#### [Task goal]
An exact copy of the data below is required; return it in full.

== == ==

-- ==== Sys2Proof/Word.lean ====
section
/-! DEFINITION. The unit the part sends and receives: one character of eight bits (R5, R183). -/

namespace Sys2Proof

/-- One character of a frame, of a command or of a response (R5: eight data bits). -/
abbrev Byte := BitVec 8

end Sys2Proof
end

== == ==

#### [Solution]
-- ==== Sys2Proof/Word.lean ====
section
/-! DEFINITION. The unit the part sends and receives: one character of eight bits (R5, R183). -/

namespace Sys2Proof

/-- One character of a frame, of a command or of a response (R5: eight data bits). -/
abbrev Byte := BitVec 8

end Sys2Proof
end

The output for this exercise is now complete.